# Project Euler: nth lexicographic permutation

Filed Under hisabati, project euler by

Problem 24 from Project Euler asks us to find the nth lexicographic permutation of a sequence of digits:

A permutation is an ordered arrangement of objects. For example, 3124 is one possible permutation of the digits 1, 2, 3 and 4. If all of the permutations are listed numerically or alphabetically, we call it lexicographic order. The lexicographic permutations of 0, 1 and 2 are:

012   021   102   120   201   210

What is the millionth lexicographic permutation of the digits 0, 1, 2, 3, 4, 5, 6, 7, 8 and 9?

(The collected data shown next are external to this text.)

-- ==== Sys2Proof/Laws/Decode.lean ====
section
/-! SUPPORT. The decoder's table held against R89's list and R86's columns (WellFormed.lean), and the lemmas
that turn a decoded opcode into its row. -/

namespace Sys2Proof

/-! ### The table -/

/-- The opcodes of the map do not depend on the operand bytes. -/
theorem opcodeMap_opcodes (b : Byte) (w : Addr) :
    (opcodeMap b w).map Prod.fst = (opcodeMap 0#8 0#16).map Prod.fst := by
  simp only [opcodeMap, List.map_append]
  rfl

/-- There are 151 implemented opcodes (R85). -/
theorem opcodeMap_length (b : Byte) (w : Addr) : (opcodeMap b w).length = 151 := by
  simp only [opcodeMap, List.length_append]
  rfl

/-- No opcode stands in two rows. -/
theorem opcodeMap_nodup (b : Byte) (w : Addr) : ((opcodeMap b w).map Prod.fst).Nodup := by
  rw [opcodeMap_opcodes]
  decide +kernel

/-- The map's opcodes are those that R89 does not list. -/
theorem mem_opcodes_iff (op : Byte) :
    op ∈ (opcodeMap 0#8 0#16).map Prod.fst ↔ op ∉ notImplementedOpcodes := by
  revert op
  decide +kernel

/-- In a table without repeated keys a lookup finds exactly the rows. -/
theorem lookup_eq_some_iff_mem {α : Type} (l : List (Byte × α)) (h : (l.map Prod.fst).Nodup)
    (k : Byte) (v : α) : l.lookup k = some v ↔ (k, v) ∈ l := by
  induction l with
  | nil => simp
  | cons r l ih =>
    obtain ⟨j, u⟩ := r
    rw [List.map_cons, List.nodup_cons] at h
    by_cases hk : k = j
    · subst hk
      have : (k, v) ∉ l := fun hm => h.1 (List.mem_map.mpr ⟨(k, v), hm, rfl⟩)
      simp [List.lookup, this, eq_comm]
    · simp [List.lookup, beq_false_of_ne hk, ih h.2, hk]

/-- A decoded opcode is a row of the map, and the other way round. -/
theorem decodeOp_eq_some_iff (op b1 b2 : Byte) (i : Instr) :
    decodeOp op b1 b2 = some i ↔ (op, i) ∈ opcodeMap b1 (joinBytes b1 b2) :=
  lookup_eq_some_iff_mem _ (opcodeMap_nodup _ _) op i

/-- An opcode decodes to nothing exactly when R89 lists it. -/
theorem decodeOp_eq_none_iff (op b1 b2 : Byte) :
    decodeOp op b1 b2 = none ↔ op ∈ notImplementedOpcodes := by
  rw [← not_iff_not, ← mem_opcodes_iff, ← opcodeMap_opcodes b1 (joinBytes b1 b2), List.mem_map]
  constructor
  · intro h
    obtain ⟨i, hi⟩ := Option.ne_none_iff_exists'.mp h
    exact ⟨(op, i), (decodeOp_eq_some_iff op b1 b2 i).mp hi, rfl⟩
  · rintro ⟨⟨k, i⟩, hr, rfl⟩ h
    rw [(decodeOp_eq_some_iff k b1 b2 i).mpr hr] at h
    cases h

/-- The rows' operand byte counts do not depend on the operand bytes (R83). -/
theorem opcodeMap_operandBytes (b : Byte) (w : Addr) :
    (opcodeMap b w).map (fun r => (r.1, operandBytes r.2)) =
      (opcodeMap 0#8 0#16).map (fun r => (r.1, operandBytes r.2)) := by
  simp only [opcodeMap, List.map_append]
  rfl

/-- The opcode alone fixes the count of operand bytes (R83). -/
theorem opcodeOperandBytes_of_decodeOp {op b1 b2 : Byte} {i : Instr} (h : decodeOp op b1 b2 = some i) :
    opcodeOperandBytes op = some (operandBytes i) := by
  have hm := (decodeOp_eq_some_iff op b1 b2 i).mp h
  have hr : (op, operandBytes i) ∈
      (opcodeMap 0#8 (joinBytes 0#8 0#8)).map (fun r => (r.1, operandBytes r.2)) := by
    rw [opcodeMap_operandBytes 0#8, ← opcodeMap_operandBytes b1 (joinBytes b1 b2)]
    exact List.mem_map.mpr ⟨(op, i), hm, rfl⟩
  obtain ⟨⟨k, j⟩, hj, hjk⟩ := List.mem_map.mp hr
  obtain ⟨rfl, hn⟩ := Prod.mk.inj hjk
  have hd : decodeOp k 0#8 0#8 = some j := (decodeOp_eq_some_iff k 0#8 0#8 j).mpr hj
  exact (congrArg (Option.map operandBytes) hd).trans (congrArg some hn)

theorem opcodeOperandBytes_eq_none_iff (op : Byte) :
    opcodeOperandBytes op = none ↔ op ∈ notImplementedOpcodes := by
  rw [opcodeOperandBytes, Option.map_eq_none_iff, decodeOp_eq_none_iff]

/-- An implemented opcode decodes whatever its operand bytes are, to an instruction with its count. -/
theorem decodeOp_of_operandBytes {op : Byte} {n : Nat} (h : opcodeOperandBytes op = some n)
    (b1 b2 : Byte) : ∃ i, decodeOp op b1 b2 = some i ∧ operandBytes i = n := by
  cases hd : decodeOp op b1 b2 with
  | none =>
    rw [decodeOp_eq_none_iff, ← opcodeOperandBytes_eq_none_iff, h] at hd
    simp at hd
  | some i =>
    refine ⟨i, rfl, ?_⟩
    rw [opcodeOperandBytes_of_decodeOp hd] at h
    exact Option.some.inj h

/-- An instruction takes at most two operand bytes (R83). -/
theorem operandBytes_le (i : Instr) : operandBytes i ≤ 2 := by
  unfold operandBytes
  split
  · decide
  · cases Instr.mode _ <;> decide

/-- Rows without operand bytes do not depend on them. -/
theorem opcodeMap_noOperand (b b' : Byte) (w w' : Addr) :
    (opcodeMap b w).map (fun r => if operandBytes r.2 = 0 then some r else none) =
      (opcodeMap b' w').map (fun r => if operandBytes r.2 = 0 then some r else none) := by
  simp only [opcodeMap, List.map_append]
  rfl

/-- Rows with one operand byte do not depend on the second. -/
theorem opcodeMap_oneOperand (b : Byte) (w w' : Addr) :
    (opcodeMap b w).map (fun r => if operandBytes r.2 = 1 then some r else none) =
      (opcodeMap b w').map (fun r => if operandBytes r.2 = 1 then some r else none) := by
  simp only [opcodeMap, List.map_append]
  rfl

theorem mem_of_map_guard {l l' : List (Byte × Instr)} {n : Nat} {r : Byte × Instr}
    (h : l.map (fun r => if operandBytes r.2 = n then some r else none) =
      l'.map (fun r => if operandBytes r.2 = n then some r else none))
    (hr : r ∈ l) (hn : operandBytes r.2 = n) : r ∈ l' := by
  have : some r ∈ l.map (fun r => if operandBytes r.2 = n then some r else none) :=
    List.mem_map.mpr ⟨r, hr, by simp [hn]⟩
  rw [h] at this
  obtain ⟨q, hq, hqr⟩ := List.mem_map.mp this
  split at hqr
  · exact Option.some.inj hqr ▸ hq
  · cases hqr

/-- Decoding does not depend on bytes that the instruction does not take (R83). -/
theorem decodeOp_of_used {op b1 b2 : Byte} {i : Instr} (h : decodeOp op b1 b2 = some i) (c1 c2 : Byte)
    (h1 : 1 ≤ operandBytes i → c1 = b1) (h2 : operandBytes i = 2 → c2 = b2) :
    decodeOp op c1 c2 = some i := by
  have hm := (decodeOp_eq_some_iff _ _ _ _).mp h
  have hle := operandBytes_le i
  rw [decodeOp_eq_some_iff]
  by_cases k0 : operandBytes i = 0
  · exact mem_of_map_guard (opcodeMap_noOperand _ _ _ _) hm k0
  · rw [h1 (by omega)]
    by_cases k1 : operandBytes i = 1
    · exact mem_of_map_guard (opcodeMap_oneOperand _ _ _) hm k1
    · rw [h2 (by omega)]
      exact hm

/-- The operand bytes of a row: none, the byte, or the word low byte first (R83, R84). -/
def rowOperands (n : Nat) (b : Byte) (w : Addr) : List Byte :=
  match n with
  | 0 => []
  | 1 => [b]
  | _ => [loByte w, hiByte w]

theorem opcodeMap_encode (b : Byte) (w : Addr) :
    (opcodeMap b w).map (fun r => encode r.2) =
      (opcodeMap b w).map (fun r => r.1 :: rowOperands (operandBytes r.2) b w) := by
  simp only [opcodeMap, List.map_append]
  rfl

/-- The encoding of a row's instruction is its opcode and its operand bytes. -/
theorem encode_of_row {b : Byte} {w : Addr} {r : Byte × Instr} (h : r ∈ opcodeMap b w) :
    encode r.2 = r.1 :: rowOperands (operandBytes r.2) b w :=
  List.map_inj_left.mp (opcodeMap_encode b w) r h

/-! ### Decoding bytes -/

/-- What decoding a byte string with an opcode answers. -/
theorem decode_cons (op : Byte) (rest : List Byte) :
    (op ∈ notImplementedOpcodes ∧ decode (op :: rest) = .error (.opcodeNotImplemented op)) ∨
    ∃ i, decodeOp op (rest.getD 0 0#8) (rest.getD 1 0#8) = some i ∧
      decode (op :: rest) =
        if rest.length < operandBytes i then .error (.operandMissing op)
        else .ok (i, rest.drop (operandBytes i)) := by
  cases hn : opcodeOperandBytes op with
  | none => exact .inl ⟨(opcodeOperandBytes_eq_none_iff op).mp hn, by simp [decode, hn]⟩
  | some n =>
    obtain ⟨i, hi, rfl⟩ := decodeOp_of_operandBytes hn (rest.getD 0 0#8) (rest.getD 1 0#8)
    exact .inr ⟨i, hi, by simp only [decode, hn, hi]⟩

end Sys2Proof
end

My first instinct was to write a routine that would enumerate permutations of a sequence of digits in lexicographic order. This would involve two functions: the first would take a permutation and return the next lexicographic permutation of the digits. The next function would call the first 999999 times, starting with the first sequence (0123456789) and passing intermediate values as it went along. The main function is below.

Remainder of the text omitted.